Exercise prompt
Look for the word "setExtra" in the material below. Copy each line that has it.

The records
/-- FREE VALUE (10_state.md R30; log entry 6): what PC holds between power-on and the first reset. -/
opaque Config.powerOnWord : Word

/-- AccessType RAM OR ROM, the class CODE of 30_encoding.md R90 and the default FETCH_ACCESS. -/
def Config.codeAccess : AccessMask := 0b011

/-- AccessType RAM OR ROM OR MMIO, the class DATA of 30_encoding.md R90. -/
def Config.dataAccess : AccessMask := 0b111

/-- AccessType NONE (10_state.md R27). -/
def Config.noAccess : AccessMask := 0b000

/-- The penalties of an opcode that pays none (70_reset_and_hazards.md R290). -/
def Config.noPenalty : Penalty := ⟨0, 0⟩

/-- The penalty `p` of R290's table, a read that crosses a page: 1 cycle (R292). -/
def Config.pageCross : Penalty := ⟨1, 0⟩

/-- The penalty `s` of R290's table, an indexed store: 1 cycle (R293). -/
def Config.storeIndexed : Penalty := ⟨1, 0⟩

/-- The penalty `b` of R290's table, a branch: 1 cycle taken, 1 more to another page (47_branch.md R190). -/
def Config.branchTaken : Penalty := ⟨1, 1⟩

/-- The default partition (20_memory.md R43). -/
def Config.defaultRegions : List RegionRange :=
  [⟨0x0000, 0xCFFF, .ram⟩, ⟨0xD000, 0xDFFF, .mmio⟩, ⟨0xE000, 0xFFFF, .rom⟩]

/-- The default rows of LDA, LDX, LDY, STA, STX, STY: opcode, mnemonic, format, access class (R90), base cycles and penalties (R290). -/
def Config.opsLoadStore : List OpRow :=
  [⟨0xA9, .LDA, .imm, Config.codeAccess, 2, Config.noPenalty⟩,
   ⟨0xA5, .LDA, .zp, Config.dataAccess, 3, Config.noPenalty⟩,
   ⟨0xB5, .LDA, .zpx, Config.dataAccess, 4, Config.noPenalty⟩,
   ⟨0xAD, .LDA, .abs, Config.dataAccess, 4, Config.noPenalty⟩,
   ⟨0xBD, .LDA, .absx, Config.dataAccess, 4, Config.pageCross⟩,
   ⟨0xB9, .LDA, .absy, Config.dataAccess, 4, Config.pageCross⟩,
   ⟨0xA1, .LDA, .indx, Config.dataAccess, 6, Config.noPenalty⟩,
   ⟨0xB1, .LDA, .indy, Config.dataAccess, 5, Config.pageCross⟩,
   ⟨0xA2, .LDX, .imm, Config.codeAccess, 2, Config.noPenalty⟩,
   ⟨0xA6, .LDX, .zp, Config.dataAccess, 3, Config.noPenalty⟩,
   ⟨0xB6, .LDX, .zpy, Config.dataAccess, 4, Config.noPenalty⟩,
   ⟨0xAE, .LDX, .abs, Config.dataAccess, 4, Config.noPenalty⟩,
   ⟨0xBE, .LDX, .absy, Config.dataAccess, 4, Config.pageCross⟩,
   ⟨0xA0, .LDY, .imm, Config.codeAccess, 2, Config.noPenalty⟩,
   ⟨0xA4, .LDY, .zp, Config.dataAccess, 3, Config.noPenalty⟩,
   ⟨0xB4, .LDY, .zpx, Config.dataAccess, 4, Config.noPenalty⟩,
   ⟨0xAC, .LDY, .abs, Config.dataAccess, 4, Config.noPenalty⟩,
   ⟨0xBC, .LDY, .absx, Config.dataAccess, 4, Config.pageCross⟩,
   ⟨0x85, .STA, .zp, Config.dataAccess, 3, Config.noPenalty⟩,
   ⟨0x95, .STA, .zpx, Config.dataAccess, 4, Config.noPenalty⟩,
   ⟨0x8D, .STA, .abs, Config.dataAccess, 4, Config.noPenalty⟩,
   ⟨0x9D, .STA, .absx, Config.dataAccess, 4, Config.storeIndexed⟩,
   ⟨0x99, .STA, .absy, Config.dataAccess, 4, Config.storeIndexed⟩,
   ⟨0x81, .STA, .indx, Config.dataAccess, 6, Config.noPenalty⟩,
   ⟨0x91, .STA, .indy, Config.dataAccess, 5, Config.storeIndexed⟩,
   ⟨0x86, .STX, .zp, Config.dataAccess, 3, Config.noPenalty⟩,
   ⟨0x96, .STX, .zpy, Config.dataAccess, 4, Config.noPenalty⟩,
   ⟨0x8E, .STX, .abs, Config.dataAccess, 4, Config.noPenalty⟩,
   ⟨0x84, .STY, .zp, Config.dataAccess, 3, Config.noPenalty⟩,
   ⟨0x94, .STY, .zpx, Config.dataAccess, 4, Config.noPenalty⟩,
   ⟨0x8C, .STY, .abs, Config.dataAccess, 4, Config.noPenalty⟩]
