-- ==== Sys2Proof/Machine/Compare.lean ====
section
/-! DEFINITION. Compare (44_compare.md R160 to R163): CMP CPX CPY write C, Z and N only. -/

namespace Sys2Proof.Machine

/-- `Compare(r, m)` on the operand of `f` (R160). -/
def State.compare (s : State) (r : Byte) (f : ReadForm) : State :=
  (s.afterOperand f).setPS (compareFlags s.ps r (s.operandByte f))

/-- CMP (R161), with the read penalty. -/
def State.cmp (s : State) (f : ReadForm) : State :=
  (s.compare s.a f).setExtra (s.readPenalty f)

/-- CPX (R162), no penalty. -/
def State.cpx (s : State) (f : ReadForm) : State :=
  (s.compare s.x f).setExtra 0

/-- CPY (R163), no penalty. -/
def State.cpy (s : State) (f : ReadForm) : State :=
  (s.compare s.y f).setExtra 0

/-- CMP imm (R161, R112). -/
def execCmpImm (v : Byte) (s : State) : Host.Outcome State Fault Refusal :=
  .next (s.cmp (.imm v))

/-- CMP zp (R161, R113). -/
def execCmpZp (b : Byte) (s : State) : Host.Outcome State Fault Refusal :=
  .next (s.cmp (.mem (.zp b)))

/-- CMP zpx (R161, R114). -/
def execCmpZpx (b : Byte) (s : State) : Host.Outcome State Fault Refusal :=
  .next (s.cmp (.mem (.zpx b)))

/-- CMP abs (R161, R116). -/
def execCmpAbs (w : Word) (s : State) : Host.Outcome State Fault Refusal :=
  .next (s.cmp (.mem (.abs w)))

/-- CMP absx (R161, R117). -/
def execCmpAbsx (w : Word) (s : State) : Host.Outcome State Fault Refusal :=
  .next (s.cmp (.mem (.absx w)))

/-- CMP absy (R161, R118). -/
def execCmpAbsy (w : Word) (s : State) : Host.Outcome State Fault Refusal :=
  .next (s.cmp (.mem (.absy w)))

/-- CMP indx (R161, R120). -/
def execCmpIndx (b : Byte) (s : State) : Host.Outcome State Fault Refusal :=
  .next (s.cmp (.mem (.indx b)))

/-- CMP indy (R161, R121). -/
def execCmpIndy (b : Byte) (s : State) : Host.Outcome State Fault Refusal :=
  .next (s.cmp (.mem (.indy b)))

/-- CPX imm (R162, R112). -/
def execCpxImm (v : Byte) (s : State) : Host.Outcome State Fault Refusal :=
  .next (s.cpx (.imm v))

/-- CPX zp (R162, R113). -/
def execCpxZp (b : Byte) (s : State) : Host.Outcome State Fault Refusal :=
  .next (s.cpx (.mem (.zp b)))

/-- CPX abs (R162, R116). -/
def execCpxAbs (w : Word) (s : State) : Host.Outcome State Fault Refusal :=
  .next (s.cpx (.mem (.abs w)))

/-- CPY imm (R163, R112). -/
def execCpyImm (v : Byte) (s : State) : Host.Outcome State Fault Refusal :=
  .next (s.cpy (.imm v))

/-- CPY zp (R163, R113). -/
def execCpyZp (b : Byte) (s : State) : Host.Outcome State Fault Refusal :=
  .next (s.cpy (.mem (.zp b)))

/-- CPY abs (R163, R116). -/
def execCpyAbs (w : Word) (s : State) : Host.Outcome State Fault Refusal :=
  .next (s.cpy (.mem (.abs w)))

end Sys2Proof.Machine
end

Your response
  (s.compare s.a f).setExtra (s.readPenalty f)
  (s.compare s.x f).setExtra 0
  (s.compare s.y f).setExtra 0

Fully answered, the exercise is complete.